If you haven’t heard of it there’s a movement afoot called Founders for Change. It’s a group of founders, VCs and other interested parties who are attempting to use their voice to drive more diversity in the tech industry with a specific focus on diversity of venture capital firms.
All this activity is following in the wake of another really exciting and important idea that seems to be taking hold today: That business can and should be a force for good in society and not simply a conduit for enriching shareholders. It is becoming more clear everyday that we are entering an age where business is expected to operate as an instrument of society and not just as an instrument of profit.

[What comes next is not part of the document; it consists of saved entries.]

/-- The ac at which a slot's feasibility item starts, its unit's delay left out (R221). -/
def State.vetBegin (s : State) (n : Nat) : Nat := (s.vetEarlier n).foldl (fun a m => max a (s.vetSlot m).nextAc) s.vetStart

/-- A slot's context, where it plans in the running tick of a device that runs Vetch (19 R473). -/
def State.vetFg (s : State) (n : Nat) : Option FgSlot :=
  if s.casc.memberInService then none
  else match s.fgSlot n with
    | some f => if f.drain then none else some f
    | none => none

/-- The die result that was published for a slot in the running tick (07 R196). -/
def State.vetResult (s : State) (n : Nat) : Option DieRes :=
  if (s.popSlot n).valid then ((s.popSlot n).result).filter fun d => d.tick == s.tickNo else none

/-- The robot model of a slot, and its root frame in the tick. -/
def State.vetModel (s : State) (f : FgSlot) : RobotModel := (s.entryOf f.model).model
def State.vetRoot (s : State) (f : FgSlot) : Frame := (s.rootOf f (s.statePrev f.ctx)).1

/-! ### Feasibility (R213) -/

/-- The entry of rank r before refinement: null beyond VALID_N, else the candidate as Lupin regenerates it, checked. -/
def State.vetEntry (s : State) (n : Nat) (f : FgSlot) (d : DieRes) (blank : Word) (r : Nat) : HEntry :=
  let null : HEntry := { rank := r, peakTau := blank, peakPow := blank, gnCost0 := blank, gnCost := blank, blank := blank }
  match d.entries[r]? with
  | none => null
  | some p =>
    match (s.genCtx n f).candOfIndex p.index with
    | none => null
    | some c =>
      let x := dynFeas (s.vetModel f) f.rec' (s.vetRoot f) c.form f.rec'.waypoints
      { null with
        index := p.index
        key := p.key
        cost := p.cost
        valid := true
        dynOk := x.ok
        cause := x.cause
        peakTau := x.peakTau
        peakPow := x.peakPow.getD 0
        worstJoint := x.peakJoint
        worstWp := x.peakWp
        form := c.form
        minClr := p.minClr
        source := c.src.code
        treeParent := c.treeParent }

/-- What follows an item of the slot: another iteration where one may start, else the stop item (R218, R221, R222). -/
def State.vetNext (s : State) (n : Nat) (f : FgSlot) : State :=
  let v := s.vetSlot n
  let go := v.refRank.isSome && decide (v.itersTried < f.rec'.iterMax) &&
    decide (v.nextAc + (s.vetLen n f).lIt ≤ s.vetDeadlineOf n)
  s.updVetSlot n fun v => { v with phase := if go then .refining else .stopping }

/-- GN_COST0 and GN_COST of the entry that refinement takes (R214). -/
def State.vetCost0 (s : State) (f : FgSlot) (e : HEntry) : HEntry :=
  let c := iterCost (s.vetModel f) f.rec' (s.vetRoot f) e.form f.rec'.waypoints
  { e with
    gnCost0 := c
    gnCost := c }

/-- The feasibility item of a slot; a word it cannot read makes the hand-off SHIFTED (R223). -/
def vetchFeasibilityEffect (n : Nat) (m : ItemFault) (s : State) : State := s.item fun s =>
  match s.vetFg n with
  | none => s
  | some f =>
    if (s.vetSlot n).phase != .idle || !s.vetTurn n then s
    else
      let at0 := s.vetBegin n
      let s := s.fgFault m
      if m.uncorrectable.isSome then s.updVetSlot n fun v => { v with
        phase := .cut
        nextAc := at0 }
      else
        let r := s.fresh
        let s := r.2
        let es := match s.vetResult n with
          | some d => (List.range 8).map (s.vetEntry n f d (r.1.setWidth 32))
          | none => []
        let best := firstIx HEntry.dynOk es
        let es := match best with
          | some i => modAt (s.vetCost0 f) es i
          | none => es
        let s := s.updVetSlot n fun v => { v with
          work := es
          refRank := best
          itersTried := 0
          nextAc := at0 + (s.vetLen n f).lF }
        s.vetNext n f

def execVetchFeasibility (slot : Fin 16) (m : ItemFault) (s : State) : Out := .next (vetchFeasibilityEffect slot m s)

/-! ### Refinement (R214 to R218) -/

/-- Pivots replaced in an iteration (R216). -/
def VetchSt.pivots (v : VetchSt) (k : Nat) : VetchSt :=
  if k = 0 then v
  else { v with
    pivotReg := true
    pivotCnt := v.pivotCnt.add k }

/-- An accepted iterate (R218). -/
def HEntry.accept (e : HEntry) (k : KnotForm) (cost : Word) (replaced : Nat) : HEntry :=
  { e with
    form := k
    gnCost := cost
    refined := true
    iters := e.iters + 1
    pivotReg := e.pivotReg || decide (0 < replaced) }

/-- A refinement made invalid: the entry as iterate 0 (R217). -/
def HEntry.invalidate (e : HEntry) (form0 : KnotForm) (replaced : Nat) : HEntry :=
  { e with
    form := form0
    gnCost := e.gnCost0
    refined := false
    refineInvalid := true
    iters := 0
    pivotReg := e.pivotReg || decide (0 < replaced) }

/-- One iteration on the entry of a slot (R218). -/
def State.vetIterate (s : State) (n : Nat) (f : FgSlot) (r : Nat) (e : HEntry) : State :=
  let len := (s.vetLen n f).lIt
  let put (s : State) (e : HEntry) : State := s.updVetSlot n fun v => { v with
    work := v.work.set r e
    itersTried := v.itersTried + 1
    nextAc := v.nextAc + len }
  let stop (s : State) : State := s.updVetSlot n fun v => { v with phase := .stopping }
  match gnIterate (s.vetModel f) f.rec' (s.vetRoot f) e.form f.rec'.waypoints e.gnCost with
  | .accepted k cost _ replaced converged =>
    let s := put (s.onVetch fun v => v.pivots replaced) (e.accept k cost replaced)
    if converged then stop s else s.vetNext n f
  | .rejected replaced =>
    stop (put (s.onVetch fun v => v.pivots replaced) { e with pivotReg := e.pivotReg || decide (0 < replaced) })
  | .invalid replaced =>
    let form0 := (((s.genCtx n f).candOfIndex e.index).map (·.form)).getD e.form
    stop (put (s.onVetch fun v => { v.pivots replaced with overflowF := true }) (e.invalidate form0 replaced))

/-- An iteration of a slot. -/
def vetchIterationEffect (n : Nat) (m : ItemFault) (s : State) : State := s.item fun s =>
  let v := s.vetSlot n
  match s.vetFg n, v.refRank.bind fun r => (v.work[r]?).map fun e => (r, e) with
  | some f, some (r, e) =>
    if v.phase != .refining then s
    else
      let s := s.fgFault m
      if m.uncorrectable.isSome then s.updVetSlot n fun v => { v with phase := .cut }
      else s.vetIterate n f r e
  | _, _ => s

def execVetchIteration (slot : Fin 16) (m : ItemFault) (s : State) : Out := .next (vetchIterationEffect slot m s)

/-! ### Stop manoeuvre (R219) -/

/-- The stop of an entry. -/
def State.vetStopEntry (s : State) (f : FgSlot) (e : HEntry) : HEntry :=
  if e.dynOk then
    let st := stopOf (s.vetModel f) f.rec' (s.vetRoot f) e.form f.rec'.waypoints s.tick.periodUs
    { e with
      stop := st
      stopOk := st.isSome
      stopNone := st.isNone }
  else e

/-- The stop item of a slot. -/
def vetchStopEffect (n : Nat) (m : ItemFault) (s : State) : State := s.item fun s =>
  let v := s.vetSlot n
  match s.vetFg n with
  | none => s
  | some f =>
    if v.phase != .stopping then s
    else
      let s := s.fgFault m
      if m.uncorrectable.isSome then s.updVetSlot n fun v => { v with phase := .cut }
      else
        let es := v.work.map (s.vetStopEntry f)
        (s.onVetch fun x => { x with stopNone := x.stopNone || es.any HEntry.stopNone }).updVetSlot n fun v => { v with
          work := es
          nextAc := v.nextAc + (s.vetLen n f).lS
          phase := .done }

def execVetchStop (slot : Fin 16) (m : ItemFault) (s : State) : Out := .next (vetchStopEffect slot m s)

/-- An item or an iteration abandoned: CUT and its count (R222). -/
def VetchSt.cut (v : VetchSt) : VetchSt :=
  { v with
    cutF := true
    cutCnt := v.cutCnt.incr }

/-- The window's cuts, which only a tick that a stall has marked meets (R222): a refinement past its deadline keeps its last
accepted iterate; a feasibility or stop item unfinished at V_e − 64 makes the hand-off SHIFTED. -/
def vetchWindowCutEffect (n : Nat) (s : State) : State := s.item fun s =>
  if (s.vetFg n).isNone || !s.zheda.trace.nonrepro then s
  else match (s.vetSlot n).phase with
    | .refining => (s.onVetch VetchSt.cut).updVetSlot n fun v => { v with
        cutNow := v.itersTried + 1
        phase := .stopping }
    | .idle => if s.vetTurn n then (s.onVetch VetchSt.cut).updVetSlot n fun v => { v with phase := .cut } else s
    | .stopping => (s.onVetch VetchSt.cut).updVetSlot n fun v => { v with phase := .cut }
    | _ => s

def execVetchWindowCut (slot : Fin 16) (s : State) : Out := .next (vetchWindowCutEffect slot s)

/-! ### Proposal network (03 R100, R101, R105) -/

/-- The proposal network of a slot's context, for the next tick: its buffer is VALID only when the last element is written. -/
def proposalNetworkEffect (n : Nat) (m : ItemFault) (s : State) : State := s.item fun s =>
  match s.fgSlot n with
  | none => s
  | some f =>
    match (s.entryOf f.model).proposal with
    | none => s
    | some g =>
      let key := f.ctx * 2 + (s.tickNo + 1) % 2
      let s := s.fgFault m
      if m.uncorrectable.isSome || !s.astersRun then
        s.onAster fun a => { a with
          mixes := Tbl.put a.mixes key {}
          proposalInvalid := true }
      else
        let words := (((s.stateNow f.ctx).map RobotState.words).getD [])
        let r := g.eval { seed := f.seed, base := 0xA0100000, tick := s.tickNo }
          [(0, fp32Tensor (Config.features (Mem.reads f.rec' 0x800 256) words))]
        s.onAster fun a => { (a.counted r.2) with
          mixes := Tbl.put a.mixes key { valid := true, data := r.1.words } }

def execProposalNetwork (slot : Fin 16) (m : ItemFault) (s : State) : Out := .next (proposalNetworkEffect slot m s)

/-! ### The hand-off item (08 R223 to R225; 04 R126, R127, R134) -/

/-- The hand-off that a slot's context wrote in tick k − 1, if it did and its robot model is in force (R223). -/
def State.handoffPrev (s : State) (n ctx : Nat) : Option HandOff :=
  ((s.vetSlot n).handoff).filter fun h => h.ctx == ctx && h.tick + 1 == s.tickNo

/-- A form shifted by one tick, as an entry of a SHIFTED hand-off takes it (04 R126; 09 R232). -/
def State.shiftForm (s : State) (js : List Joint) (k : KnotForm) : KnotForm :=
  { ts := s.tsNow, dc := k.dc, anchor := k.eval js s.tick.periodUs 1,
    knots := k.shiftKnots js k.knots.length k.dc s.tick.periodUs }

/-- The entries of a SHIFTED hand-off (R223). -/
def State.shiftEntries (s : State) (f : FgSlot) (h : HandOff) : List HEntry :=
  h.entries.map fun e => { e with
    form := if e.valid then s.shiftForm (f.js s) e.form else e.form
    shiftAge := e.shiftAge + 1
    shifted := true }

/-- Why a slot's hand-off is not its own: cut, faulted, not finished, or not fitting (R223). -/
def State.vetShifted (s : State) (n : Nat) (m : ItemFault) : Bool :=
  m.uncorrectable.isSome || !s.vetFitsSlot n || (s.vetSlot n).phase != .done

/-- The SHIFTED hand-off of a slot, before SHIFT_RUN is counted (R223). -/
def State.shiftedHandoff (s : State) (n : Nat) (f : FgSlot) : HandOff :=
  match (s.handoffPrev n f.ctx).filter fun h => !h.stale with
  | some h => { h with
      slot := n
      state := .shifted
      tick := s.tickNo
      entries := s.shiftEntries f h }
  | none => { ctx := f.ctx, slot := n, state := .shifted, tick := s.tickNo }

/-- The hand-off of a slot, before SHIFT_RUN is counted: SHIFTED, NONE, PLAN or NO_FEASIBLE (R223, R225; 09 R502). -/
def State.ownHandoff (s : State) (n : Nat) (f : FgSlot) (m : ItemFault) : HandOff :=
  if s.vetShifted n m then s.shiftedHandoff n f
  else match s.vetResult n with
    | none => { ctx := f.ctx, slot := n, state := .none, tick := s.tickNo }
    | some d =>
      let es := (s.vetSlot n).work
      { ctx := f.ctx, slot := n, state := if es.any fun e => e.dynOk && e.stopOk then .plan else .noFeasible,
        iters := maxN (es.map (·.iters)), tick := s.tickNo, entries := es, version := s.zheda.trace.heldVer,
        stateTick := (s.input f.ctx).prev.map (·.2), infIndex := d.infIndex, infCost := d.infCost,
        criticSkipped := d.criticSkipped }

And, that those businesses who find a way to lead with purpose are more prone to be financially successful. To put it another way, (and quote my friend Aaron Hurst) we are entering the age of the Purpose Economy where purpose, values and societal impact are going to be the main drivers of financial performance.
THE GOOD NEWS:
For the last 13 years I’ve been deeply engaged and dedicated to moving these issues forward and here’s the good news: It’s pretty clear that there is a convergence of ideas whose time has come:
- We can no longer neglect our inner cities and be blind to the innovations required to make them more just joyous and equitable for all.
- We must find a way to enable and encourage minority and female entrepreneurs to thrive if we want to close the gap of economic inclusion.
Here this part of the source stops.